Algebraic Dynamic Programming

Implements algebraic dynamic programming for edit distances.

class edist.adp.Grammar

Models an ADP grammar, consisting of a starting nonterminal, a set of accepting nonterminals, a set of permitted edit operations and a set of rules of the form

A -> delta B

where A and B are nonterminals and delta is an edit operation, either a replacement, a deletion, or an insertion. We define the set of possible edit scripts permitted by a given grammar inductively as all scripts that can be produced by starting from the self._start, replacing the current nonterminal with the right-hand-side of a matching rule arbitrary many times, and then deleting the current nonterminal if it is accepting.

_nonterminals

A list of nonterminals of this grammar.
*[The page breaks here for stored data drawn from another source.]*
-- ==== Sys2Proof/Machine/KeysTimers.lean ====
section
/-! DEFINITION. The key skips and the delay-timer transfers (44_input_timers.md). -/

namespace Sys2Proof.Machine

/-- `SKP Vx` (R90). -/
def execSkp (x : Reg) (s : State) : Result := .next (skipIf (keyPressed s (keyOf (readV s x))) s)

/-- `SKNP Vx` (R91). -/
def execSknp (x : Reg) (s : State) : Result := .next (skipIf (!keyPressed s (keyOf (readV s x))) s)

/-- `LD Vx, DT` (R92): in a cycle, the value after that cycle's decrement. -/
def execLdVDt (x : Reg) (s : State) : Result := .next (advance (writeV x s.dt s))

/-- `LD DT, Vx` (R93). -/
def execLdDtV (x : Reg) (s : State) : Result := .next (advance (setDt (readV s x) s))

end Sys2Proof.Machine
end

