-- ==== Sys2Proof/Laws/Memory.lean ====
section
/-! SUPPORT. Memory: a read after a write, and every memory operation keeps the canonical form. -/

namespace Sys2Proof.Machine

theorem Memory.read_insert (m : Memory) (a b : Nat) (v : Byte) (h : ∀ c ∈ m, c.1 ≠ a) :
    Memory.read (Memory.insert a v m) b = if b = a then v else Memory.read m b := by
  induction m with
  | nil => simp [Memory.insert, Memory.read]
  | cons c rest ih =>
    obtain ⟨k, w⟩ := c
    have hk : k ≠ a := h (k, w) (by simp)
    have ih := ih fun c hc => h c (by simp [hc])
    by_cases hlt : a < k
    · simp [Memory.insert, hlt, Memory.read]
    · simp only [Memory.insert, hlt, if_false, Memory.read, ih]
      by_cases hb : b = k
      · subst hb; simp [hk]
      · simp [hb]

theorem Memory.read_erase (m : Memory) (a b : Nat) :
    Memory.read (Memory.erase m a) b = if b = a then resetByte a else Memory.read m b := by
  induction m with
  | nil => by_cases h : b = a <;> simp [Memory.erase, Memory.read, h]
  | cons c rest ih =>
    obtain ⟨k, w⟩ := c
    simp only [Memory.erase, List.filter_cons] at ih ⊢
    by_cases hk : k = a
    · subst hk
      simp only [bne_self_eq_false, Bool.false_eq_true, if_false, ih, Memory.read]
      by_cases hb : b = k <;> simp [hb]
    · simp only [bne_iff_ne, ne_eq, hk, not_false_eq_true, if_true, Memory.read, ih]
      by_cases hb : b = k
      · subst hb; simp [hk]
      · simp [hb]

theorem Memory.erase_ne (m : Memory) (a : Nat) : ∀ c ∈ Memory.erase m a, c.1 ≠ a := by
  intro c hc
  simpa using (List.mem_filter.mp hc).2

/-- A read returns the latest write to that byte, and a write leaves every other byte alone (20_memory.md R41). -/
theorem Memory.read_write (m : Memory) (a b : Nat) (v : Byte) :
    Memory.read (Memory.write m a v) b = if b = a then v else Memory.read m b := by
  unfold Memory.write
  split
  · rename_i h; rw [Memory.read_erase, h]
  · rw [Memory.read_insert _ _ _ _ (Memory.erase_ne m a), Memory.read_erase]
    by_cases hb : b = a <;> simp [hb]

/-! ## The canonical form -/

theorem Memory.wf_cons (a : Nat) (v : Byte) (rest : Memory) :
    Memory.wf ((a, v) :: rest) = true ↔
      a < 4096 ∧ v ≠ resetByte a ∧ (∀ c ∈ rest, a < c.1) ∧ Memory.wf rest = true := by
  simp [Memory.wf, and_assoc, List.all_eq_true]

theorem Memory.mem_insert (m : Memory) (a : Nat) (v : Byte) (c : Host.Cell) :
    c ∈ Memory.insert a v m ↔ c = (a, v) ∨ c ∈ m := by
  induction m with
  | nil => simp [Memory.insert]
  | cons d rest ih =>
    obtain ⟨k, w⟩ := d
    by_cases h : a < k
    · simp [Memory.insert, h]
    · simp only [Memory.insert, h, if_false, List.mem_cons, ih]
      tauto

theorem Memory.wf_erase (m : Memory) (a : Nat) (h : Memory.wf m = true) : Memory.wf (Memory.erase m a) = true := by
  induction m with
  | nil => rfl
  | cons c rest ih =>
    obtain ⟨k, w⟩ := c
    obtain ⟨hk, hw, hr, hrest⟩ := (Memory.wf_cons _ _ _).mp h
    have ih := ih hrest
    simp only [Memory.erase, List.filter_cons] at ih ⊢
    split
    · exact (Memory.wf_cons _ _ _).mpr ⟨hk, hw, fun c hc => hr c (List.mem_filter.mp hc).1, ih⟩
    · exact ih

theorem Memory.wf_insert (m : Memory) (a : Nat) (v : Byte) (ha : a < 4096) (hv : v ≠ resetByte a)
    (hne : ∀ c ∈ m, c.1 ≠ a) (h : Memory.wf m = true) : Memory.wf (Memory.insert a v m) = true := by
  induction m with
  | nil => simp [Memory.insert, Memory.wf, ha, hv]
  | cons c rest ih =>
    obtain ⟨k, w⟩ := c
    obtain ⟨hk, hw, hr, hrest⟩ := (Memory.wf_cons _ _ _).mp h
    by_cases hlt : a < k
    · simp only [Memory.insert, hlt, if_true]
      refine (Memory.wf_cons _ _ _).mpr ⟨ha, hv, ?_, h⟩
      intro c hc
      rcases List.mem_cons.mp hc with rfl | hc
      · exact hlt
      · exact hlt.trans (hr c hc)
    · simp only [Memory.insert, hlt, if_false]
      refine (Memory.wf_cons _ _ _).mpr ⟨hk, hw, ?_, ih (fun c hc => hne c (by simp [hc])) hrest⟩
      intro c hc
      rcases (Memory.mem_insert _ _ _ _).mp hc with rfl | hc
      · have := hne (k, w) (by simp); simp at this ⊢; omega
      · exact hr c hc

/-- A write to an address that exists keeps the canonical form. -/
theorem Memory.wf_write (m : Memory) (a : Nat) (v : Byte) (ha : a < 4096) (h : Memory.wf m = true) :
    Memory.wf (Memory.write m a v) = true := by
  unfold Memory.write
  split
  · exact Memory.wf_erase m a h
  · rename_i hv
    exact Memory.wf_insert _ a v ha hv (Memory.erase_ne m a) (Memory.wf_erase m a h)

/-- Reset memory lists nothing, and that is canonical. -/
theorem reset_mem_wf : Memory.wf State.reset.mem = true := rfl

/-! ## The machine's memory -/

theorem memRead_memWrite (a b : Nat) (v : Byte) (s : State) :
    memRead (memWrite a v s) b = if b = a then v else memRead s b := Memory.read_write _ _ _ _

@[simp] theorem memRead_memWrite_same (a : Nat) (v : Byte) (s : State) : memRead (memWrite a v s) a = v := by
  simp [memRead_memWrite]

/-- What a run of bytes leaves: the list's bytes in their places, every other byte as before. -/
theorem memRead_memWriteList (l : List Byte) (a b : Nat) (s : State) :
    memRead (memWriteList a l s) b = if a ≤ b then l.getD (b - a) (memRead s b) else memRead s b := by
  induction l generalizing a s with
  | nil => simp [memWriteList]
  | cons v rest ih =>
    simp only [memWriteList, ih, memRead_memWrite]
    by_cases h1 : a + 1 ≤ b
    · have : b - a = (b - (a + 1)) + 1 := by omega
      have hne : b ≠ a := by omega
      simp [h1, this, hne, show a ≤ b by omega]
    · by_cases h2 : b = a
      · subst h2; simp
      · simp [h1, h2, show ¬ a ≤ b by omega]

theorem memWriteList_wf (l : List Byte) (a : Nat) (s : State) (ha : a + l.length ≤ 4096)
    (h : Memory.wf s.mem = true) : Memory.wf (memWriteList a l s).mem = true := by
  induction l generalizing a s with
  | nil => exact h
  | cons v rest ih =>
    simp only [List.length_cons] at ha
    exact ih (a + 1) (memWrite a v s) (by omega) (Memory.wf_write _ _ _ (by omega) h)

end Sys2Proof.Machine
end

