theorem regOf_toNat (k : Nat) (h : k < 16) : (regOf k).toNat = k := by
  simp [regOf]; omega

theorem regOf_of_toNat (r : Reg) : regOf r.toNat = r := by simp [regOf]

/-- A register-range store leaves `V[k]` at `I + k` for each stored register and every other byte as before. -/
theorem memRead_storeRegs (n : Nat) (s : State) (b : Nat) :
    memRead (storeRegs n s) b =
      if baseI s ≤ b ∧ b < baseI s + n then readV s (regOf (b - baseI s)) else memRead s b := by
  induction n with
  | zero => simp [storeRegs, show ¬ (baseI s ≤ b ∧ b < baseI s) by omega]
  | succ n ih =>
    have hI : baseI (storeRegs n s) = baseI s := by simp [baseI]
    have hu : storeRegs (n + 1) s =
        memWrite (baseI (storeRegs n s) + n) (readV (storeRegs n s) (regOf n)) (storeRegs n s) := rfl
    rw [hu, memRead_memWrite, ih, hI, readV_storeRegs]
    by_cases h : b = baseI s + n
    · subst h; simp
    · simp only [h, if_false]
      by_cases h2 : baseI s ≤ b ∧ b < baseI s + n
      · simp [h2, show b < baseI s + (n + 1) by omega]
      · rw [if_neg h2, if_neg (by omega)]

/-- A register-range load leaves the byte at `I + k` in `V[k]` for each loaded register and every other register as before. -/
theorem readV_loadRegs (n : Nat) (hn : n ≤ 16) (s : State) (q : Reg) :
    readV (loadRegs n s) q = if q.toNat < n then memRead s (baseI s + q.toNat) else readV s q := by
  induction n with
  | zero => simp [loadRegs]
  | succ n ih =>
    have hI : baseI (loadRegs n s) = baseI s := by simp [baseI]
    have hu : loadRegs (n + 1) s =
        writeV (regOf n) (memRead (loadRegs n s) (baseI (loadRegs n s) + n)) (loadRegs n s) := rfl
    rw [hu, readV_writeV, ih (by omega), hI, memRead_loadRegs]
    by_cases h : q = regOf n
    · subst h; simp [regOf_toNat n (by omega)]
    · have hne : q.toNat ≠ n := fun e => h (by rw [← e, regOf_of_toNat])
      simp only [h, if_false]
      by_cases h2 : q.toNat < n
      · simp [h2, show q.toNat < n + 1 by omega]
      · rw [if_neg h2, if_neg (by omega)]

theorem storeRegs_wf (n : Nat) (s : State) (hr : baseI s + n ≤ 4096) (h : Memory.wf s.mem = true) :
    Memory.wf (storeRegs n s).mem = true := by
  induction n with
  | zero => exact h
  | succ n ih =>
    have hI : baseI (storeRegs n s) = baseI s := by simp [baseI]
    exact Memory.wf_write _ (baseI (storeRegs n s) + n) _ (by rw [hI]; omega) (ih (by omega))

/-! ## Drawing: everything but `V` and the framebuffer is left alone -/

@[simp] theorem drawPixel_mem (x0 y0 r : Nat) (b : Byte) (c : Nat) (s : State) : (drawPixel x0 y0 r b c s).mem = s.mem := by
  unfold drawPixel; repeat' split
  all_goals rfl
@[simp] theorem drawRow_mem (x0 y0 r : Nat) (s : State) : (drawRow x0 y0 r s).mem = s.mem :=
  forRange_keeps (·.mem) _ (fun _ _ => drawPixel_mem ..) 8 s
@[simp] theorem drawSprite_mem (x0 y0 n : Nat) (s : State) : (drawSprite x0 y0 n s).mem = s.mem :=
  forRange_keeps (·.mem) _ (fun _ _ => drawRow_mem ..) n s
@[simp] theorem drawPixel_I (x0 y0 r : Nat) (b : Byte) (c : Nat) (s : State) : (drawPixel x0 y0 r b c s).I = s.I := by
  unfold drawPixel; repeat' split
  all_goals rfl
@[simp] theorem drawRow_I (x0 y0 r : Nat) (s : State) : (drawRow x0 y0 r s).I = s.I :=
  forRange_keeps (·.I) _ (fun _ _ => drawPixel_I ..) 8 s
@[simp] theorem drawSprite_I (x0 y0 n : Nat) (s : State) : (drawSprite x0 y0 n s).I = s.I :=
  forRange_keeps (·.I) _ (fun _ _ => drawRow_I ..) n s
@[simp] theorem drawPixel_pc (x0 y0 r : Nat) (b : Byte) (c : Nat) (s : State) : (drawPixel x0 y0 r b c s).pc = s.pc := by
  unfold drawPixel; repeat' split
  all_goals rfl
@[simp] theorem drawRow_pc (x0 y0 r : Nat) (s : State) : (drawRow x0 y0 r s).pc = s.pc :=
  forRange_keeps (·.pc) _ (fun _ _ => drawPixel_pc ..) 8 s
@[simp] theorem drawSprite_pc (x0 y0 n : Nat) (s : State) : (drawSprite x0 y0 n s).pc = s.pc :=
  forRange_keeps (·.pc) _ (fun _ _ => drawRow_pc ..) n s
@[simp] theorem drawPixel_stack (x0 y0 r : Nat) (b : Byte) (c : Nat) (s : State) : (drawPixel x0 y0 r b c s).stack = s.stack := by
  unfold drawPixel; repeat' split
  all_goals rfl
@[simp] theorem drawRow_stack (x0 y0 r : Nat) (s : State) : (drawRow x0 y0 r s).stack = s.stack :=
  forRange_keeps (·.stack) _ (fun _ _ => drawPixel_stack ..) 8 s
@[simp] theorem drawSprite_stack (x0 y0 n : Nat) (s : State) : (drawSprite x0 y0 n s).stack = s.stack :=
  forRange_keeps (·.stack) _ (fun _ _ => drawRow_stack ..) n s
@[simp] theorem drawPixel_sp (x0 y0 r : Nat) (b : Byte) (c : Nat) (s : State) : (drawPixel x0 y0 r b c s).sp = s.sp := by
  unfold drawPixel; repeat' split
  all_goals rfl
@[simp] theorem drawRow_sp (x0 y0 r : Nat) (s : State) : (drawRow x0 y0 r s).sp = s.sp :=
  forRange_keeps (·.sp) _ (fun _ _ => drawPixel_sp ..) 8 s
@[simp] theorem drawSprite_sp (x0 y0 n : Nat) (s : State) : (drawSprite x0 y0 n s).sp = s.sp :=
  forRange_keeps (·.sp) _ (fun _ _ => drawRow_sp ..) n s
@[simp] theorem drawPixel_dt (x0 y0 r : Nat) (b : Byte) (c : Nat) (s : State) : (drawPixel x0 y0 r b c s).dt = s.dt := by
  unfold drawPixel; repeat' split
  all_goals rfl
@[simp] theorem drawRow_dt (x0 y0 r : Nat) (s : State) : (drawRow x0 y0 r s).dt = s.dt :=
  forRange_keeps (·.dt) _ (fun _ _ => drawPixel_dt ..) 8 s
@[simp] theorem drawSprite_dt (x0 y0 n : Nat) (s : State) : (drawSprite x0 y0 n s).dt = s.dt :=
  forRange_keeps (·.dt) _ (fun _ _ => drawRow_dt ..) n s
@[simp] theorem drawPixel_st (x0 y0 r : Nat) (b : Byte) (c : Nat) (s : State) : (drawPixel x0 y0 r b c s).st = s.st := by
  unfold drawPixel; repeat' split
  all_goals rfl
@[simp] theorem drawRow_st (x0 y0 r : Nat) (s : State) : (drawRow x0 y0 r s).st = s.st :=
  forRange_keeps (·.st) _ (fun _ _ => drawPixel_st ..) 8 s
@[simp] theorem drawSprite_st (x0 y0 n : Nat) (s : State) : (drawSprite x0 y0 n s).st = s.st :=
  forRange_keeps (·.st) _ (fun _ _ => drawRow_st ..) n s
@[simp] theorem drawPixel_keys (x0 y0 r : Nat) (b : Byte) (c : Nat) (s : State) : (drawPixel x0 y0 r b c s).keys = s.keys := by
  unfold drawPixel; repeat' split
  all_goals rfl
@[simp] theorem drawRow_keys (x0 y0 r : Nat) (s : State) : (drawRow x0 y0 r s).keys = s.keys :=
  forRange_keeps (·.keys) _ (fun _ _ => drawPixel_keys ..) 8 s
@[simp] theorem drawSprite_keys (x0 y0 n : Nat) (s : State) : (drawSprite x0 y0 n s).keys = s.keys :=
  forRange_keeps (·.keys) _ (fun _ _ => drawRow_keys ..) n s
@[simp] theorem drawPixel_halt (x0 y0 r : Nat) (b : Byte) (c : Nat) (s : State) : (drawPixel x0 y0 r b c s).halt = s.halt := by
  unfold drawPixel; repeat' split
  all_goals rfl
@[simp] theorem drawRow_halt (x0 y0 r : Nat) (s : State) : (drawRow x0 y0 r s).halt = s.halt :=
  forRange_keeps (·.halt) _ (fun _ _ => drawPixel_halt ..) 8 s
@[simp] theorem drawSprite_halt (x0 y0 n : Nat) (s : State) : (drawSprite x0 y0 n s).halt = s.halt :=
  forRange_keeps (·.halt) _ (fun _ _ => drawRow_halt ..) n s
@[simp] theorem drawPixel_params (x0 y0 r : Nat) (b : Byte) (c : Nat) (s : State) : (drawPixel x0 y0 r b c s).params = s.params := by
  unfold drawPixel; repeat' split
  all_goals rfl
@[simp] theorem drawRow_params (x0 y0 r : Nat) (s : State) : (drawRow x0 y0 r s).params = s.params :=
  forRange_keeps (·.params) _ (fun _ _ => drawPixel_params ..) 8 s
@[simp] theorem drawSprite_params (x0 y0 n : Nat) (s : State) : (drawSprite x0 y0 n s).params = s.params :=
  forRange_keeps (·.params) _ (fun _ _ => drawRow_params ..) n s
Defaults to the union of accepting and start.

Type:list (default = _accepting + {start})
_start

The starting nonterminal, which should be in _nonterminals.

Type:str
_accepting

A list of accepting nonterminals, all of which should be in self._nonterminals.

Type:list
_reps

A list of names of possible replacement operations. Defaults to an empty list.

Type:list (default = [])
_dels

A list of names of possible deletion operations. Defaults to an empty list.

Type:list (default = [])
_inss

A list of names of possible insertion operations. Defaults to an empty list.

Type:list (default = [])
_rules

A mapping of nonterminal symbols to RuleEntries. Refer to The documentation above for more details on RuleEntries. Defaults to an empty map.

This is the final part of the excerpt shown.